Literature DB >> 28217500

A study to evaluate the prevalence of hypogonadism in Indian males with Type-2 diabetes mellitus.

Pankaj Kumar Agarwal¹, Parminder Singh², Subhankar Chowdhury³, S K Sharma⁴, Anirban Majumdar⁵, Parag Shah⁶, Rakesh Sahay⁷, S Vageesh Ayyar⁸, Hemant Phatale⁹, Chandar M Batra¹⁰, Raeesuddin Syed¹¹, Pradeep Shetty¹¹.

Abstract

BACKGROUND: A high prevalence of hypogonadism in men with Type-2 diabetes mellitus (T2DM) has been reported worldwide.
OBJECTIVES: To evaluate the prevalence of hypogonadism in Indian males with T2DM and assess the primary and secondary hypogonadism along with androgen deficiency.
MATERIALS AND METHODS: In this cross-sectional study, 900 men with T2DM were evaluated using androgen deficiency in aging male questionnaire. They were screened for demographic characteristics, gonadal hormone levels, lipid profile, and glycosylated hemoglobin.
RESULTS: The prevalence of hypogonadism in T2DM patients was found to be 20.7% (186 out of 900). Hypogonadism was of testicular origin (primary) in 48/186 (25.8%) patients, of pituitary or hypothalamic origin (secondary) in 14/186 (7.53%), and remaining 124/186 (66.67%) patients were found to have low testosterone with the inappropriate normal level of luteinizing hormone and Follicle-stimulating hormone. 451/900 (50.1%) patients were only symptomatic but had normal testosterone levels.
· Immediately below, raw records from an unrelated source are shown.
-- ==== Sys2Proof/Tests/Slice0.lean ====
section
/-! SUPPORT. Tests: an ill-formed command for each check of WellFormed.lean, single steps with results taken from the spec,
and for every claim a concrete state and operands that meet its hypotheses. -/

namespace Sys2Proof.Tests

open Sys2Proof Sys2Proof.Machine Sys2Proof.Claims

/-! ### WellFormed refuses -/

def someSample : Sample :=
  { (default : Sample) with
    railMv := List.replicate 16 0, phaseMa := List.replicate 32 0, fswKhz := List.replicate 16 500
    ripUv := List.replicate 16 15000, swMa := List.replicate 24 0, swSrcMv := List.replicate 24 0
    swGsMv := List.replicate 24 0, engCycles := List.replicate 16 0 }

theorem test_wf_sample : (Instr.frameBoundary someSample).wf = true := by decide
theorem test_wf_no_rail_mv : (Instr.frameBoundary { someSample with railMv := [] }).wf = false := by decide
theorem test_wf_short_phase_ma : (Instr.frameBoundary { someSample with phaseMa := [1, 2] }).wf = false := by decide
theorem test_wf_no_fsw : (Instr.frameBoundary { someSample with fswKhz := [] }).wf = false := by decide
theorem test_wf_no_rip : (Instr.frameBoundary { someSample with ripUv := [] }).wf = false := by decide
theorem test_wf_no_sw_ma : (Instr.frameBoundary { someSample with swMa := [] }).wf = false := by decide
theorem test_wf_no_sw_src : (Instr.frameBoundary { someSample with swSrcMv := [] }).wf = false := by decide
theorem test_wf_no_sw_gs : (Instr.frameBoundary { someSample with swGsMv := [] }).wf = false := by decide
theorem test_wf_no_cycles : (Instr.frameBoundary { someSample with engCycles := [] }).wf = false := by decide
theorem test_wf_stream_phase : (Instr.currentStreamWord (.phase 32) true 0 0).wf = false := by decide
theorem test_wf_stream_sense : (Instr.currentStreamWord (.sense 16) true 0 0).wf = false := by decide
theorem test_wf_phase : (Instr.phaseLatch 32).wf = false := by decide
theorem test_wf_on_time : (Instr.onTimeExpiry 32 0).wf = false := by decide
theorem test_wf_fast_word : (Instr.fastErrorWord 16 0 0).wf = false := by decide
theorem test_wf_crowbar : (Instr.ovCrowbar 16 0 0).wf = false := by decide
theorem test_wf_rail : (Instr.railFault 16).wf = false := by decide
theorem test_wf_entry : (Instr.biasEnd 16 true).wf = false := by decide
theorem test_wf_switch : (Instr.swRetry 24).wf = false := by decide
theorem test_wf_switch_short : (Instr.switchShort 24 0 0).wf = false := by decide
theorem test_wf_loss_cause : (Instr.feedLoss 4 0 0).wf = false := by decide
theorem test_wf_link_cause : (Instr.tdmLinkDown 0 0).wf = false := by decide
theorem test_wf_link_lane : (Instr.tdmLinkDown 1 2).wf = false := by decide
theorem test_wf_ring : (Instr.sqDoorbell 64 0).wf = false := by decide
theorem test_wf_vector : (Instr.msixUnmask 64).wf = false := by decide
theorem test_wf_slot : (Instr.railOn 128).wf = false := by decide
theorem test_wf_slot_image : (Instr.cfgWrite 128 []).wf = false := by decide
theorem test_wf_function : (Instr.functionReady 11).wf = false := by decide
theorem test_wf_fail_function : (Instr.funcFail 11 0).wf = false := by decide
theorem test_wf_fail_cause : (Instr.funcFail 0 256).wf = false := by decide
theorem test_wf_engine : (Instr.engineReload 16 true).wf = false := by decide
theorem test_wf_overrun_engine : (Instr.frameOverrun 16 1 0).wf = false := by decide
theorem test_wf_overrun_slice : (Instr.frameOverrun 0 4 0).wf = false := by decide
theorem test_wf_port : (Instr.drayTransmit 2 0).wf = false := by decide
theorem test_wf_crc_port : (Instr.drayCrcDiscard 2).wf = false := by decide
theorem test_wf_hdr_port : (Instr.ack { (default : DrayHdr) with port := 2 } []).wf = false := by decide
theorem test_wf_hdr_src : (Instr.ack { (default : DrayHdr) with src := 256 } []).wf = false := by decide
theorem test_wf_hdr_dst : (Instr.ack { (default : DrayHdr) with dst := 256 } []).wf = false := by decide
theorem test_wf_hdr_seq : (Instr.ack { (default : DrayHdr) with seq := 65536 } []).wf = false := by decide
theorem test_wf_hdr_session : (Instr.ack { (default : DrayHdr) with session := 65536 } []).wf = false := by decide
theorem test_wf_hdr_epoch : (Instr.ack { (default : DrayHdr) with epoch := 4294967296 } []).wf = false := by decide
theorem test_wf_node : (Instr.nodeLoss 8).wf = false := by decide
theorem test_wf_reset_cause : (Instr.coldReset 3).wf = false := by decide

/-! ### Decode -/

/-- The table gives no row a bit (log 11). -/
theorem test_decode_none : Sys2Proof.decodeTableWord 16 0x1234 = none := by decide

end Sys2Proof.Tests
end

section
/-! Registers of the units a variant lacks (R6): they lie in BAR0, they have no writable field, and so a read answers 0
and a write leaves the state as it is. -/

namespace Sys2Proof.Machine

open Sys2Proof.Claims

/-- Every window `absentReg` names ends at or below BAR0's last offset, so no absent register is an MSI-X entry. -/
theorem absentReg_lt_bar0 {v : Variant} {off : Nat} (h : absentReg v off = true) : off < 0x10000 := by
  simp only [absentReg, Bool.or_eq_true, Bool.and_eq_true, decide_eq_true_eq] at h
  omega

theorem regFields_of_absentReg {v : Variant} {off : Nat} (h : absentReg v off = true) : regFields v off = [] := by
  rw [regFields, h, Bool.or_true, if_pos rfl]

theorem readReg_of_absentReg {s : State} {off : Nat} (h : absentReg s.sys.variant off = true) :
    s.readReg off = 0 := by
  unfold State.readReg
  exact if_pos h

/-- Below the MSI-X table a write without a writable field is dropped (R18). -/
theorem putAny_of_regFields_nil {s : State} {off : Nat} (hoff : off < 0x10000) (h : regFields s.sys.variant off = [])
    (w : Word) : s.putAny off w = s := by
  have hmsix : ¬(0x11000 ≤ off ∧ off < 0x11400 ∧ off % 4 = 0) := by omega
  rw [State.putAny, if_neg hmsix, h, List.isEmpty_nil, if_pos rfl]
Further 263 patients out 900 were asymptomatic, of which 51/900 (5.7%) patients had low levels of testosterone and 212/900 (23.5%) patients had normal testosterone level without symptoms. There were no deaths or other serious adverse events except mild pyrexia which was not related to the study.
CONCLUSION: Hypogonadism diagnosis, at times, might not be validated with the help of androgen deficiency questionnaire or symptoms only. Given the large number of patients of T2DM in India, the incidence of hypogonadism is more in diabetic patients as compared to the general population. Hence, implementation of screening programs in diabetic patients is necessary to understand and detect individuals with low serum total testosterone at any early stage and to supplement testosterone accordingly.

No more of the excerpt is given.